Once converted, it can take up to a few minutes to update the server overview page because the status values on that page are cached. To check the live status of a server, select the server from the overview page, and examine the Agent Status section at the bottom of that page.

image

Note also that the Hosted property only indicates that the type of agent (in this case, the self-hosted TCP-based agent) is installed on the server—it does not know whether this is actually the case or not unless the Status field indicates something other than Error or Inactive.

Troubleshooting Agents in ERROR Status

Agents can be put in ERROR status for a variety of reasons, the most common are:

  • The wrong type of agent is installed on the server—verify that the type of agent that BuildMaster identifies, is actually what is installed on the server (e.g. Self-hosted (TCP) Agent should have a service installed on the remote server, and IIS-hosted (SOAP) Agent should have a website configured in IIS on the remote server). This problem commonly results in error messages in the BuildMaster Error Log indicating such a problem.
  • For the self-hosted agent, the agent service (INEDOBMAGT) is not running
  • For the IIS agent, either the hosting website or application pool is stopped
  • There is a firewall blocking the port of the agent
  • There is a newer agent installed on the remote server than the current installation of BuildMaster. Always make sure to match the version of the agent with that of the BuildMaster installation when freshly installing or manually upgrading the agent

Testing connection to an IIS-Hosted (SOAP) agent:

To test whether a SOAP agent is accessible by BuildMaster, browse to http://agent-server:port/agent.asmx from the BuildMaster server. If you see a page similar to the image below, the connection is available:

image

If you do not see this page, try connecting locally from the agent server itself—this will indicate whether the network is the culprit.

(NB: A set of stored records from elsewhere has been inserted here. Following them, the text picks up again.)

-- ==== Sys2Proof/Laws/Operands.lean ====
section
/-! SUPPORT. The speed byte (R74): the search over the five levels written out, and a level's own code found. -/

namespace Sys2Proof

theorem SpeedCode.decodeSpeed_eq (C : SpeedCode) (b : Byte) :
    C.decodeSpeed b = if C.l1 = b then some .l1 else if C.l2 = b then some .l2 else if C.l3 = b then some .l3
      else if C.l4 = b then some .l4 else if C.l5 = b then some .l5 else none := by
  simp only [SpeedCode.decodeSpeed, Speed.all, List.find?, SpeedCode.of]
  repeat' split
  all_goals simp_all

/-- A level's own byte decodes to it. -/
theorem SpeedCode.decodeSpeed_of {C : SpeedCode} (hC : C.WF) (k : Speed) : C.decodeSpeed (C.of k) = some k := by
  simp only [SpeedCode.WF, Speed.all, List.map_cons, List.map_nil, SpeedCode.of, List.nodup_cons, List.mem_cons,
    List.not_mem_nil, or_false, not_or] at hC
  obtain ⟨⟨h12, h13, h14, h15⟩, ⟨h23, h24, h25⟩, ⟨h34, h35⟩, h45, -⟩ := hC
  cases k <;> simp [SpeedCode.decodeSpeed_eq, SpeedCode.of, *]

/-- A byte that decodes to a level is that level's code. -/
theorem SpeedCode.of_decodeSpeed {C : SpeedCode} {b : Byte} {k : Speed} (h : C.decodeSpeed b = some k) : C.of k = b := by
  simpa using List.find?_some h

end Sys2Proof
end

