/-! ### Power (V4), run (V9), speed (V8) -/

theorem test_power_mask : (send 0x1B [0x28] State.reset).map State.pwr = some (some 8) := by decide
theorem test_power_top : (send 0x1B [0xE0] State.reset).map State.pwr = some (some 0) := by decide
theorem test_motor_a_on : (send 0x0D [] State.reset).map (fun t => (t.tmr0.en, t.tmr1.en)) = some (true, false) := by decide
theorem test_motor_a_off :
    (send 0x0E [] { State.reset with tmr0 := ⟨none, none, true⟩, tmr1 := ⟨none, none, true⟩ }).map
      (fun t => (t.tmr0.en, t.tmr1.en)) = some (false, true) := by decide
theorem test_motor_b_on : (send 0x0F [] State.reset).map (fun t => (t.tmr0.en, t.tmr1.en)) = some (false, true) := by decide
theorem test_motor_b_off :
    (send 0x10 [] { State.reset with tmr0 := ⟨none, none, true⟩, tmr1 := ⟨none, none, true⟩ }).map
      (fun t => (t.tmr0.en, t.tmr1.en)) = some (true, false) := by decide
theorem test_speed_a_l4 :
    (send 0x19 [0x04, 0x77] State.reset).map State.tmr0 =
      some ⟨some (Config.speedTable .l4).1, some (Config.speedTable .l4).2, false⟩ := by rfl
theorem test_speed_a_bad :
    (send 0x19 [0x00] { State.reset with tmr0 := ⟨some (Config.speedTable .l1).1, some (Config.speedTable .l1).2, true⟩ }).map
      (fun t => (t.tmr0, t.faults)) = some (⟨none, none, true⟩, ⟨false, true⟩) := by rfl
theorem test_speed_b_l5 :
    (send 0x1A [0x05] { State.reset with tmr1 := ⟨some (Config.speedTable .l4).1, some (Config.speedTable .l4).2, true⟩ }).map
      (fun t => (t.tmr0, t.tmr1)) =
      some (⟨none, none, false⟩, ⟨some (Config.speedTable .l5).1, some (Config.speedTable .l5).2, true⟩) := by rfl
theorem test_speed_b_bad : (send 0x1A [0x06] State.reset).map State.faults = some ⟨false, true⟩ := by decide
theorem test_short : (send 0x1B [] { State.reset with pwr := some 9 }).map (fun t => (t.pwr, t.faults)) =
    some (some 9, ⟨true, false⟩) := by decide

/-! ### The dispatcher (V10) and the reset state (S0) -/

theorem test_unrecognized : send 0xFF [0x12] State.reset = some { State.reset with rx := [0xFF, 0x12] } := by decide
theorem test_start_changes_nothing_else :
    after (step (State.reset.deliver ⟨0x01, []⟩)) = some (State.reset.place ⟨0x01, []⟩) := by decide
theorem test_wait : after (step State.reset) = some State.reset := by decide
theorem test_fetch_word :
    (after (step (State.reset.withFetchWord 8 0x03))).map (fun t => t.ports) = some [⟨0x10, 0x10⟩, ⟨0x02, 0x02⟩] := by decide
theorem test_fetch_word_f2 :
    (after (step (State.reset.withFetchWord 16 0x281B))).map State.pwr = some (some 8) := by decide
/-- A message replacing one that is pending and not yet taken up (R175). -/
theorem test_replace :
    (after (step { State.reset.deliver ⟨0x01, []⟩ with arrivals := [⟨⟨0x02, []⟩, true⟩] })).map State.message =
      some ⟨0x02, []⟩ := by decide
/-- A message that waits for the pending one. -/
theorem test_no_replace :
    (after (step { State.reset.deliver ⟨0x01, []⟩ with arrivals := [⟨⟨0x02, []⟩, false⟩] })).map
      (fun t => (t.message, t.dstate)) = some (⟨0x01, []⟩, .dispatching) := by decide
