-- ==== Sys2Proof/Machine/Ops.lean ====
section
/-! DEFINITION. The shared operations: the memory port and the window load (20_memory R41 to R43), the extraction datapath
(41_extraction R90, R91, R96), and completing a command, with a result or with an error (00_scope R11, 60_exceptions
R164). -/

namespace Sys2Proof.Machine

/-! ## Completing a command -/

/-- Deliver a response (10_state R21, 70_reset R187). -/
def State.deliver (s : State) (r : Response) : State := { s with responses := s.responses ++ [r] }

/-- `respond(data, aux)` (00_scope R11). -/
def State.respond (s : State) (data aux : Word) : Result := .next (s.deliver ⟨.ok, data, aux⟩)

/-- `raise Error(code)` (00_scope R11): the command responds `code, 0, 0` and has no other effect (60_exceptions R164).
This is the block's whole exception entry: it has no trap, saved state or vector (R168), and so no return from one. -/
def State.raise (s : State) (code : Status) : Result := .next (s.deliver ⟨code, 0, 0⟩)

/-- The context checks of 60_exceptions R162: run `k` on the cursor of context `i`, or raise `NOCTX`. -/
def State.withCursor (s : State) (i : CtxId) (k : Context → Result) : Result :=
  match s.cursor? i with
  | some c => k c
  | none => s.raise .noctx

/-! ## The memory port -/

/-- The byte buffer memory holds at `a mod 2^ADDR_W`, as the memory port sees it (20_memory R41). -/
def State.memByte (s : State) (a : Nat) : Byte := Memory.read s.mem (s.addr a)

/-- The spec does not fix what a read of `a` returns: the host changed the byte during the reading context's lifetime
(20_memory R57, `stale`, log 9), or wrote it and the write is not yet visible (70_reset R186, log 10). -/
def State.disturbed (s : State) (stale : List Nat) (a : Nat) : Bool :=
  stale.contains (s.addr a) || s.pending.any (fun w => w.1 == s.addr a)

/-- The byte a read of `a` returns (20_memory R41), a free draw where the host disturbed it (R57). -/
def State.readByte (s : State) (stale : List Nat) (a draw : Nat) : Byte :=
  if s.disturbed stale a then Config.freeByte draw else s.memByte a

/-- Record byte reads on the memory port, in order (20_memory R48). Each read has a draw number of its own. -/
def State.logReads (s : State) (addrs : List Nat) : State :=
  { s with reads := s.reads ++ addrs, draws := s.draws + addrs.length }

/-! ## The window load -/

/-- `PhysByte(c, j)` (20_memory R42): from `PAD` when owned, else a read of buffer memory, with its draw number. -/
def State.physByte (s : State) (c : Context) (j draw : Nat) : Byte :=
  if c.own then c.pad.get j else s.readByte c.stale (c.base + j) draw

/-- `Load64BE(c, off)` (20_memory R43): eight bytes, the one at the lowest offset most significant. -/
def State.load64BE (s : State) (c : Context) (off : Nat) : Word :=
  (s.physByte c (off + 0) (s.draws + 0) ++ s.physByte c (off + 1) (s.draws + 1) ++
    s.physByte c (off + 2) (s.draws + 2) ++ s.physByte c (off + 3) (s.draws + 3) ++
    s.physByte c (off + 4) (s.draws + 4) ++ s.physByte c (off + 5) (s.draws + 5) ++
    s.physByte c (off + 6) (s.draws + 6) ++ s.physByte c (off + 7) (s.draws + 7) : BitVec 64)

/-- The buffer-memory reads of one window load, ascending (20_memory R43, R48): none for an owned context. -/
def State.windowReads (s : State) (c : Context) (off : Nat) : List Nat :=
  if c.own then [] else (List.range Config.loadBytes).map fun k => s.addr (c.base + (off + k))

/-! ## The extraction datapath -/

/-- `WordOffset(c) = min((POS / 32) * 4, LIMIT)` (41_extraction R90). -/
def Context.wordOffset (c : Context) : Nat := min ((c.pos.toNat / 32) * Config.wordBytes) c.limit

/-- `c.POS <- Adv(c.POS, n)` (10_state R31). -/
def Context.advance (c : Context) (n : Nat) : Context := { c with pos := adv c.pos n }

/-- What an extraction gives: its value, the context with its position advanced, the state with its reads made. -/
structure Extraction where
  value : Word
  ctx : Context
  st : State
deriving DecidableEq, Repr

/-- `Extract(c, bits, signed)` (41_extraction R91), for `1 ≤ bits ≤ 32`. -/
def extract (s : State) (c : Context) (bits : Nat) (signed : Bool) : Extraction :=
  let wo := c.wordOffset
  let t := shl64 (s.load64BE c wo) (c.pos.toNat - wo * 8)
  { value := if signed then sra64 t (64 - bits) else srl64 t (64 - bits)
    ctx := c.advance bits
    st := s.logReads (s.windowReads c wo) }

/-- `U64(c, bits)` (41_extraction R96): the high `bits − 32` bits, then the low 32, each with a window of its own. -/
def u64 (s : State) (c : Context) (bits : Nat) : Extraction :=
  if 32 < bits then
    let hi := extract s c (bits - 32) false
    let lo := extract hi.st hi.ctx 32 false
    { value := shl64 hi.value 32 ||| lo.value, ctx := lo.ctx, st := lo.st }
  else extract s c bits false

/-- A read command ends: the context's new position is written and `data` is the response (41_extraction R92, R100). -/
def Extraction.finish (e : Extraction) (i : CtxId) (data : Word) : Result :=
  (e.st.setCtx i e.ctx).respond data 0

/-- The checks of a read with a width field: its width (30_encoding R64, `ILLEGAL`), then its context (`NOCTX`). No
command word carries a width that the first check turns away (log 13). -/
def State.withWidth (s : State) (max bits : Nat) (i : CtxId) (k : Context → Result) : Result :=
  if inWidth max bits then s.withCursor i k else s.raise .illegal

end Sys2Proof.Machine
end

Testing connection to a Self-Hosted (TCP) agent:

To whether a TCP agent is accessible by BuildMaster, open a telnet session to the server and port:

telnet agent-server

If the connection is successful, an empty prompt appears and you can send a text to the agent. If the connection is not successful, an error message similar to the following is displayed: "Connecting To agent-server...Could not open a connection to the host, on port 1000: Connect failed".